KARAWANG – Ikatan Alumni (ILUNI) SMK Negeri 1 Karawang resmi melantik pengurus baru periode 2025–2030, Sabtu (29/11), di Aula Lantai 3 SMKN 1 Karawang. Pelantikan ini menjadi momentum penting karena merupakan yang pertama dalam tiga periode terakhir dan digadang sebagai babak baru konsolidasi alumni.
Dipimpin Ketua Umum terpilih Kemas Eden Kusnadi, S.T., S.E., ILUNI memasuki periode baru dengan tantangan besar: digitalisasi dan tingginya angka pengangguran lulusan vokasi.
Kepsek: Alumni Ujung Tombak Kemajuan Sekolah
Dalam pidatonya, Kepala SMKN 1 Karawang H. Rosli, S.Pd menegaskan bahwa alumni punya peran strategis dalam mendongkrak reputasi sekolah.
“Bicara SMK 1 Karawang bukan bicara kepala sekolah, tapi pendidikan dan siswa. Alumni itu pasukan kami. Perannya sangat strategis,” tegas Rosli.
Ia mengibaratkan dunia kerja sebagai “arena kompetisi besar”, di mana alumni menjadi faktor penentu agar SMKN 1 Karawang tetap menjadi juara.
Kemas Eden: ILUNI Jadi Akselerator Kompetensi Vokasi
Ketua Umum ILUNI, Kemas Eden, menekankan kuatnya dukungan internal alumni pada proses pelantikan kali ini.
“Kami bangga mayoritas pendukung acara ini adalah alumni sendiri,” ujarnya.
Eden menyebut ILUNI akan bergerak sebagai platform akselerasi kompetensi vokasi dan pusat penguatan jejaring lulusan yang tersebar di berbagai sektor.
“Alumni SMKN 1 Karawang banyak yang menduduki posisi kunci. Jejaring ini harus kita aktifkan kembali,” katanya.
Eden berharap pengurus baru mampu menyatukan potensi lintas angkatan dengan mengedepankan kolaborasi dan kontribusi nyata—mulai dari membuka lapangan kerja, mentorship, hingga pendanaan program.
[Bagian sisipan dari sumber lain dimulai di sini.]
@[simp] theorem storeByte_shutdown (b : Byte) (s : State) : (storeByte b s).shutdown = s.shutdown := by
  unfold storeByte
  split_ifs <;> rfl

@[simp] theorem storeByte_cfg (b : Byte) (s : State) : (storeByte b s).cfg = s.cfg := by
  unfold storeByte
  split_ifs <;> rfl

/-! ### The line form of bytes -/

/-- What the line shows of the wire bytes `bs` (R102). -/
def lineForm (c : Config) (bs : List Byte) : List Int := (bs.flatMap (slotWave c)).map (voltage c)

theorem lineForm_append (c : Config) (bs bs' : List Byte) :
    lineForm c (bs ++ bs') = lineForm c bs ++ lineForm c bs' := by
  rw [lineForm, List.flatMap_append, List.map_append]
  rfl

theorem lineForm_singleton (c : Config) (b : Byte) :
    lineForm c [b] = (slotWave c b).map (voltage c) := by
  rw [lineForm, List.flatMap_singleton]

/-- RXP hunts, and nothing stops it. -/
structure Hunting (s : State) : Prop where
  legal : s.cfg.legal = true
  running : s.shutdown = false
  state : s.rxState = .hunt

section Samples
variable {s t : State} (h : Hunting s)
include h

theorem Hunting.withSampler (u : State) : Hunting (u.withSampler s) := ⟨h.legal, h.running, h.state⟩

theorem Hunting.storeByte (b : Byte) : Hunting (storeByte b s) :=
  ⟨by rw [storeByte_cfg, h.legal], by rw [storeByte_shutdown, h.running], by rw [storeByte_rxState, h.state]⟩

/-- A sample of a level that is low, or that finds no dwell, moves the sampler alone (R187). -/
theorem Hunting.sample (l : Level) (noDwell : l = .low ∨ s.rxLowCnt = 0) :
    ∃ u, rxpStep { s with lineIn := voltage s.cfg l } = .next (State.withSampler u s) ∧
      (l = .low ∨ u.rxLowCnt = 0) := by
  obtain ⟨-, -, dwell, -⟩ := Config.legal_facts h.legal
  by_cases low : l = .low
  · have isLow : isLow s.cfg (voltage s.cfg l) = true := by rw [isLow_voltage h.legal, low]; rfl
    exact ⟨{ s with lineIn := voltage s.cfg l, rxLowCnt := min (s.rxLowCnt + 1) s.cfg.dwellTicks },
      rxpStep_hunt_low (s := { s with lineIn := voltage s.cfg l }) h.running h.state isLow, .inl low⟩
  · have notLow : isLow s.cfg (voltage s.cfg l) = false := by rw [isLow_voltage h.legal, decide_eq_false low]
    have short : s.rxLowCnt < s.cfg.dwellTicks := (noDwell.resolve_left low).trans_lt dwell
    exact ⟨{ s with lineIn := voltage s.cfg l, rxLowCnt := 0 },
      rxpStep_hunt_noise (s := { s with lineIn := voltage s.cfg l }) h.running h.state notLow (.inr short), .inr rfl⟩

/-- The rest of a last interval is hunted through. -/
theorem Hunting.rxRun_rest (l : Level) (noDwell : l = .low ∨ s.rxLowCnt = 0) : ∀ n,
    ∃ u, rxRun (List.replicate n (voltage s.cfg l)) s = .next (State.withSampler u s) := by
  intro n
  induction n generalizing s with
  | zero => exact ⟨s, rfl⟩
  | succ n ih =>
    obtain ⟨v, sampled, noDwell'⟩ := h.sample l noDwell
    obtain ⟨u, rest⟩ := ih (h.withSampler v) noDwell'
    refine ⟨u, ?_⟩
    rw [List.replicate_succ, rxRun, sampled, andThen_next]
    exact rest

/-- A slot whose byte the framer takes without leaving `Hunt` has exactly that effect, but on the sampler. -/
theorem Hunting.rxRun_byte {b : Byte} (taken : ∀ v, unstuffByte b (State.withSampler v s) = .next (v.withSampler t))
    (ready : Hunting t) (config : t.cfg = s.cfg) :
    ∃ u, rxRun (lineForm s.cfg [b]) s = .next (State.withSampler u t) := by
  obtain ⟨u, rest⟩ := (ready.withSampler (s.byteDone (voltage s.cfg (levelOfBit (b.getLsbD 0))) b)).rxRun_rest
    (levelOfBit (b.getLsbD 0)) (.inr rfl) (s.cfg.pulseTicks - s.cfg.sampleOffset - 1)
  refine ⟨u, ?_⟩
  rw [lineForm_singleton, rxRun_slot h.legal h.running h.state, byteDone_eq_withSampler _ h.state, taken, andThen_next]
  rwa [State.withSampler_withSampler, State.withSampler_cfg, config] at rest

/-- The slots of a stuffed byte store it: those of an escape arm the framer before. -/
theorem Hunting.rxRun_stuffByte (plain : s.rxEsc = false) (b : Byte) :
    ∃ u, rxRun (lineForm s.cfg (stuffByte b)) s = .next (State.withSampler u (Machine.storeByte b s)) := by
  cases framing : isFramingByte b with
  | true =>
    have armed : Hunting { s with rxEsc := true } := ⟨h.legal, h.running, h.state⟩
    have disarmed : { s with rxEsc := false } = s := by rw [← plain]
    obtain ⟨v, escape⟩ := h.rxRun_byte (fun v => unstuffByte_escapeByte (s := State.withSampler v s) plain) armed rfl
    have taken (w : State) : unstuffByte b (w.withSampler { s with rxEsc := true }) =
        .next (w.withSampler (Machine.storeByte b s)) := by
      rw [unstuffByte_of_escaped b rfl, ← storeByte_withSampler, ← disarmed]
      rfl
    obtain ⟨u, data⟩ := (armed.withSampler v).rxRun_byte (fun w => taken w) (h.storeByte b) (storeByte_cfg b s)
    refine ⟨u, ?_⟩
    rw [stuffByte_of_framing framing, ← List.singleton_append, lineForm_append, rxRun_append, escape, andThen_next]
    exact data
  | false =>
    obtain ⟨noSentinel, noEscape⟩ := not_or.mp (of_decide_eq_false framing)
    rw [stuffByte_of_not_framing framing]
    refine h.rxRun_byte (fun v => ?_) (h.storeByte b) (storeByte_cfg b s)
    rw [unstuffByte_literal (by exact plain) noEscape noSentinel, storeByte_withSampler]

/-- The slots of a stuffed sequence store it. -/
theorem Hunting.rxRun_stuff (plain : s.rxEsc = false) (l : List Byte) :
    ∃ u, rxRun (lineForm s.cfg (stuff l)) s = .next (State.withSampler u (storeAll l s)) := by
  induction l generalizing s with
  | nil => exact ⟨s, rfl⟩
  | cons b rest ih =>
    obtain ⟨v, first⟩ := h.rxRun_stuffByte plain b
    obtain ⟨u, others⟩ := ih ((h.storeByte b).withSampler v) ((storeByte_rxEsc b s).trans plain)
    refine ⟨u, ?_⟩
    rw [storeAll_withSampler, State.withSampler_withSampler, State.withSampler_cfg, storeByte_cfg] at others
    rw [stuff, lineForm_append, rxRun_append, first, andThen_next, others, storeAll]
Dialog Publik: Menautkan Kompetensi Vokasi dengan Industri
Usai pelantikan, ILUNI menggelar Dialog Publik bertema “Link and Match Kompetensi Vokasi Alumni dengan Kebutuhan Industri Era Digital”. Sejumlah tokoh hadir sebagai pembicara, termasuk:
- H. Endang Sodikin, Ketua DPRD Karawang (keynote speaker)
- H. Jenal Arifin, Anggota Komisi 4 DPRD Jabar sekaligus alumni angkatan 1997
- H. Jalal Abdul Nasir, Anggota Komisi XII DPR RI
Endang Sodikin menekankan pentingnya ILUNI menjadi wadah besar penguatan potensi alumni sekaligus mitra strategis pemerintah daerah.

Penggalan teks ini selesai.